Adoptant ce propos de Ken Robinson,

One of the perils of standardized education is the idea that one size fits all. (Creative schools, chapitre 9 Bring it all back home)

et partant donc du principe qu’on ne saurait donner un même exercice à 30 élèves différents, j’avais imaginé comment différencier l’apprentissage de l’orthographe.

Si le sujet vous intéresse, j’en avais déjà parlé dans l’article Cette année, la dictée en cache trois ainsi que dans Différencier l’enseignement : deux exemples. Il faudrait d’ailleurs que je republie un article sur la chose qui a depuis largement évolué. Vous pouvez en tout cas télécharger Vingt-quatre dictées, un livre proposant six dictées différenciées en quatre versions différentes (plus d’autres à venir).

En y repensant, je constate que c’est un sujet qui me préoccupe depuis des années. Je me souviens qu’en 2012, je me triturais déjà les méninges pour savoir comment on pouvait évaluer le traditionnel exercice de la dictée (voir Comment évaluer cette dictée) sans que cela ne devienne un jeu de massacre anxiogène pour tout le monde : prof, parents, élèves.
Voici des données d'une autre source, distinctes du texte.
-- ==== Sys2Proof/Machine/Flags.lean ====
section
/-!
DEFINITION. The response word (30_encoding.md section 5). The core has no flags (10_state.md R20); what a command
reports about itself is the `fault` field of its response.
-/

namespace Sys2Proof.Machine

/-- The code of a fault kind in `rsp.fault` (60_exceptions.md R141). -/
def faultCode : Fault → BitVec 2
  | .dimensionMismatch => 1#2
  | .outOfRange => 2#2
  | .illegalOp => 3#2

/-- The fault kind a code stands for; code 0 is none (R141). -/
def faultOfCode (f : BitVec 2) : Option Fault :=
  match f.toNat with
  | 0 => none
  | 1 => some .dimensionMismatch
  | 2 => some .outOfRange
  | _ => some .illegalOp

/-- The response word `{fault, y}` (R70). -/
def rspWord (f : BitVec 2) (y : Vec 7) : RspWord := f ++ y

/-- `rsp[8:7]` (R70). -/
def rspFault (r : RspWord) : BitVec 2 := r.extractLsb' 7 2

/-- `rsp[6:0]` (R70). -/
def rspY (r : RspWord) : Vec 7 := r.extractLsb' 0 7

/-- The response encoder (R71): a result in the low bits of `y` with zeros above it (R72), a fault with `y` zero. -/
def encodeRsp : Resp → RspWord
  | .okVec7 v => rspWord 0#2 v
  | .okVec3 v => rspWord 0#2 (v.zeroExtend 7)
  | .okVec4 v => rspWord 0#2 (v.zeroExtend 7)
  | .fault k => rspWord (faultCode k) 0#7

end Sys2Proof.Machine
end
Ayant trouvé un système me satisfaisant concernant la dictée, je cherchais comment différencier l’enseignement de la grammaire. Voici où j’en suis parvenu de mes réflexions.
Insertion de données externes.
-- ==== Sys2Proof/Machine/Gf2.lean ====
section
/-!
DEFINITION. The arithmetic all operations share (40_gf2_arithmetic.md): GF(2), vectors and matrices over it, and the
syndrome as a number.
-/

namespace Sys2Proof.Machine

/-- Addition in GF(2) (R80). -/
def gf2Add (x y : Bool) : Bool := x ^^ y

/-- Multiplication in GF(2) (R81). -/
def gf2Mul (x y : Bool) : Bool := x && y

/-- `XOR over i in [0,n) of t(i)` (00_scope.md section 5.3). -/
def xorSum : Nat → (Nat → Bool) → Bool
  | 0, _ => false
  | n + 1, t => gf2Add (xorSum n t) (t n)

/-- The vector of length `n` with elements `f 0`, ..., `f (n-1)`. -/
def vecOf : (n : Nat) → (Nat → Bool) → Vec n
  | 0, _ => 0#0
  | n + 1, f => BitVec.cons (f n) (vecOf n f)

/-- The entry `A[i][j]` (00_scope.md section 5.1). -/
def entry {r c : Nat} (A : Mat r c) (i j : Nat) : Bool := ((A[i]?).getD 0#c).getLsbD j

/-- Column `j` of a matrix, a vector of length `r`. -/
def column {r c : Nat} (A : Mat r c) (j : Nat) : Vec r := vecOf r fun i => entry A i j

/-- The matrix-vector product over GF(2) (R83). -/
def mulVec {r c : Nat} (A : Mat r c) (v : Vec c) : Vec r :=
  vecOf r fun i => xorSum c fun j => gf2Mul (entry A i j) (v.getLsbD j)

/-- The sum of two vectors, element by element (R86). -/
def vecAdd {n : Nat} (u v : Vec n) : Vec n := vecOf n fun i => gf2Add (u.getLsbD i) (v.getLsbD i)

/-- The unit vector of length `n` with its 1 at index `p`: it compares, it does not shift (R88). -/
def unitVec (n p : Nat) : Vec n := vecOf n fun i => i == p

/-- `val` of a syndrome (R85; 10_state.md R31 for the other order), in [0,8). -/
def val : SynOrder → Vec 3 → Nat
  | .lsbFirst, s => (s.getLsbD 0).toNat + 2 * (s.getLsbD 1).toNat + 4 * (s.getLsbD 2).toNat
  | .msbFirst, s => 4 * (s.getLsbD 0).toNat + 2 * (s.getLsbD 1).toNat + (s.getLsbD 2).toNat

/-- The number of ones of a vector. -/
def weight {n : Nat} (v : Vec n) : Nat := ((List.range n).filter fun i => v.getLsbD i).length

end Sys2Proof.Machine
end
Tout commence dans un spreadsheet

Comme l’indique le sous-titre, tout commence dans un spreadsheet. Celui-ci est délivré via Google Classroom (je précise que tous nos élèves ont un iPad) et chaque élève reçoit donc une feuille de calcul (pour le dire en français) dans lequel il y a trois onglets.

Les voici.

1. Explications

Le premier (voir illustration ci-dessous) présente quelques explications et précise où l’élève trouvera les ressources qui lui seront utiles et qui seront constituées essentiellement du manuel de grammaire au format ePub et des vidéos que l’on trouvera sur ma chaîne YouTube.

2. Programme

Le deuxième onglet (voir illustration ci-dessous) présente le programme de grammaire décliné en trois versions correspondant à trois niveaux de difficulté différents : piste noire, piste rouge et piste bleue.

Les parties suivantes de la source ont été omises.